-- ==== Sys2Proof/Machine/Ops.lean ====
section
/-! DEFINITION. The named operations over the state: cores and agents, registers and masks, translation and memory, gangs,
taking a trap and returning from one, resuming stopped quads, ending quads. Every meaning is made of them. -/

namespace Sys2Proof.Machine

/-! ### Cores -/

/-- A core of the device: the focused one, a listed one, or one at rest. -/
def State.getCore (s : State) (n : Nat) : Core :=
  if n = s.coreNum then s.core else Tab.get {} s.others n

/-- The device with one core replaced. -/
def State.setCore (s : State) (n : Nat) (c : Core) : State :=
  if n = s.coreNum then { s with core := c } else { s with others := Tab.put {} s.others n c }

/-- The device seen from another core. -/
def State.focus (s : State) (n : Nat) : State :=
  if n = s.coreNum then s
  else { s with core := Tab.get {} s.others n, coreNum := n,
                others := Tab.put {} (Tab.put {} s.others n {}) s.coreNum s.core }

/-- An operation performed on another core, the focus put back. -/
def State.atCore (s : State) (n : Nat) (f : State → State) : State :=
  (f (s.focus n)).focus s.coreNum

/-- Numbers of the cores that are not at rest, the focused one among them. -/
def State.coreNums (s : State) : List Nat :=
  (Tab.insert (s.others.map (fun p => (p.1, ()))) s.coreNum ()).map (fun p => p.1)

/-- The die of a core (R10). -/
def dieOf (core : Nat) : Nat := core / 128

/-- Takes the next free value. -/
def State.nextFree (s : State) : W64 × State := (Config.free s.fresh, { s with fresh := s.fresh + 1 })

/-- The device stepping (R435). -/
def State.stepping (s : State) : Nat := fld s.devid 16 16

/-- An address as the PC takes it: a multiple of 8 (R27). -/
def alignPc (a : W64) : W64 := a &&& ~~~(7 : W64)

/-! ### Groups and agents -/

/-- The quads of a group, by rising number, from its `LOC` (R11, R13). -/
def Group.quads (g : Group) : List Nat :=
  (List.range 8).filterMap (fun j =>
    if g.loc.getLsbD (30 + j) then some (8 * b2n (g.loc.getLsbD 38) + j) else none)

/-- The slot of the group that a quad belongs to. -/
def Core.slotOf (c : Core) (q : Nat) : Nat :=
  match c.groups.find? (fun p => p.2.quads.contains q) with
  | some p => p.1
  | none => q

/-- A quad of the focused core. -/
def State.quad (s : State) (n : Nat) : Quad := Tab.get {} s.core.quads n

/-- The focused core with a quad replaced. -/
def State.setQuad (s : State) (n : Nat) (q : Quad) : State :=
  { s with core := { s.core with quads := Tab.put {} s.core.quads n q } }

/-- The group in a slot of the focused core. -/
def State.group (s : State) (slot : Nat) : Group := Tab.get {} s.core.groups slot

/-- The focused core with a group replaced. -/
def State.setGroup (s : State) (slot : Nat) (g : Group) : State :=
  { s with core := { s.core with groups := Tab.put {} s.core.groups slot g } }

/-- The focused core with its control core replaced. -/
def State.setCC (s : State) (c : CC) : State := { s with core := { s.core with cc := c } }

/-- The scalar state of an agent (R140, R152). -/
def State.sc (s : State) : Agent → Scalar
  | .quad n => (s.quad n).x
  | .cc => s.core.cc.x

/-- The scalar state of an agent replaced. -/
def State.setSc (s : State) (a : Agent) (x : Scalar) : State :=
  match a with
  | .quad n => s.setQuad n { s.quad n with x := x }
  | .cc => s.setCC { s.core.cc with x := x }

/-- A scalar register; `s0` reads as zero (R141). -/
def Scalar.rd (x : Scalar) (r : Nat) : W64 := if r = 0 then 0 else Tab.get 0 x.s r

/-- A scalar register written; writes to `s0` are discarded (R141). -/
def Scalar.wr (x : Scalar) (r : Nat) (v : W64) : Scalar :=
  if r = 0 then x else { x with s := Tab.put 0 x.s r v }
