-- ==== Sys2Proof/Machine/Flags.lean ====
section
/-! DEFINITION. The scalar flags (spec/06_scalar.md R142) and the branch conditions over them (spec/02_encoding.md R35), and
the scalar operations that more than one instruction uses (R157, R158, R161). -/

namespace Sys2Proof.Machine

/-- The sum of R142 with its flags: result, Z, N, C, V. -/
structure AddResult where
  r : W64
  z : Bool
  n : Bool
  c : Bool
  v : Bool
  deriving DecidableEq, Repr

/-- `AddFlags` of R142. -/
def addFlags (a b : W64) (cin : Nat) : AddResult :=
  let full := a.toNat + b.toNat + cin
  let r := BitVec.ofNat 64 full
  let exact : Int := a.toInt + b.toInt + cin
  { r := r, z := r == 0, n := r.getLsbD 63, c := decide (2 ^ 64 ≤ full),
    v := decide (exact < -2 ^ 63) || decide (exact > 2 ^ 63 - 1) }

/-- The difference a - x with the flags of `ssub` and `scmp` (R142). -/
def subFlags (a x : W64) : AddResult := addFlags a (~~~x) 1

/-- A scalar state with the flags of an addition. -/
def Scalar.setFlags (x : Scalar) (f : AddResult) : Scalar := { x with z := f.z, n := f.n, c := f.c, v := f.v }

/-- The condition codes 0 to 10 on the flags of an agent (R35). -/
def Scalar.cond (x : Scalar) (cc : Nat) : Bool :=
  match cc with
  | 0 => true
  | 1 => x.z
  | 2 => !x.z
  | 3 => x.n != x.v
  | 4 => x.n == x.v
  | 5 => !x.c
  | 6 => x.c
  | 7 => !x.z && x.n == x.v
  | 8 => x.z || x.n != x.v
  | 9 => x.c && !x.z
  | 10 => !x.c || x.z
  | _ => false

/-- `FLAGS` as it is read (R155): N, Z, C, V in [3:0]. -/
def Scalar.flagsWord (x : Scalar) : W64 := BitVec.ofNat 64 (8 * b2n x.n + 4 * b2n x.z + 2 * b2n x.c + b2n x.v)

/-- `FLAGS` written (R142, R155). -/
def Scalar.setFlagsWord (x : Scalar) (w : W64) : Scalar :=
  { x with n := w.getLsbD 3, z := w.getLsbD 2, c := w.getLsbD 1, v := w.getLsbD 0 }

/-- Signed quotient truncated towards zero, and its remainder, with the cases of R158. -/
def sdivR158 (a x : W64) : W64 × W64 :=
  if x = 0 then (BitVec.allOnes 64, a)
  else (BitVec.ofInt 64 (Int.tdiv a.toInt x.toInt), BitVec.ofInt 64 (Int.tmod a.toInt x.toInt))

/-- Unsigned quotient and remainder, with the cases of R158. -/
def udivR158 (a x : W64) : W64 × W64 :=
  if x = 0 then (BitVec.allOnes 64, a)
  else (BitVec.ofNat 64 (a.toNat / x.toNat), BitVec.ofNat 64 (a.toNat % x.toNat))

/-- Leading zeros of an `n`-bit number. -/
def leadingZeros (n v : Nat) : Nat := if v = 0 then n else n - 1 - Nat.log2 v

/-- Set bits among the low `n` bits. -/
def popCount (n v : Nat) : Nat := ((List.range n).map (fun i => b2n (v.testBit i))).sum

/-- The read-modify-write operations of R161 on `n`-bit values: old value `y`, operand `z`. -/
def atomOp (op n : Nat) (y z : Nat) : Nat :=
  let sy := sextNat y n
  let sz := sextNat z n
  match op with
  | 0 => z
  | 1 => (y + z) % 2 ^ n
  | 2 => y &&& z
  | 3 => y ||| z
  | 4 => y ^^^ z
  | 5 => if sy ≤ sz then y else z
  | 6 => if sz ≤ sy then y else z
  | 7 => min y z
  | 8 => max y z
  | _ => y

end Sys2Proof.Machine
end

****************

* What to do: Look through the data above. Copy every line with the string "match" in it.

* Solution:
  match c.groups.find? (fun p => p.2.quads.contains q) with
  match a with
  match cc with
  match op with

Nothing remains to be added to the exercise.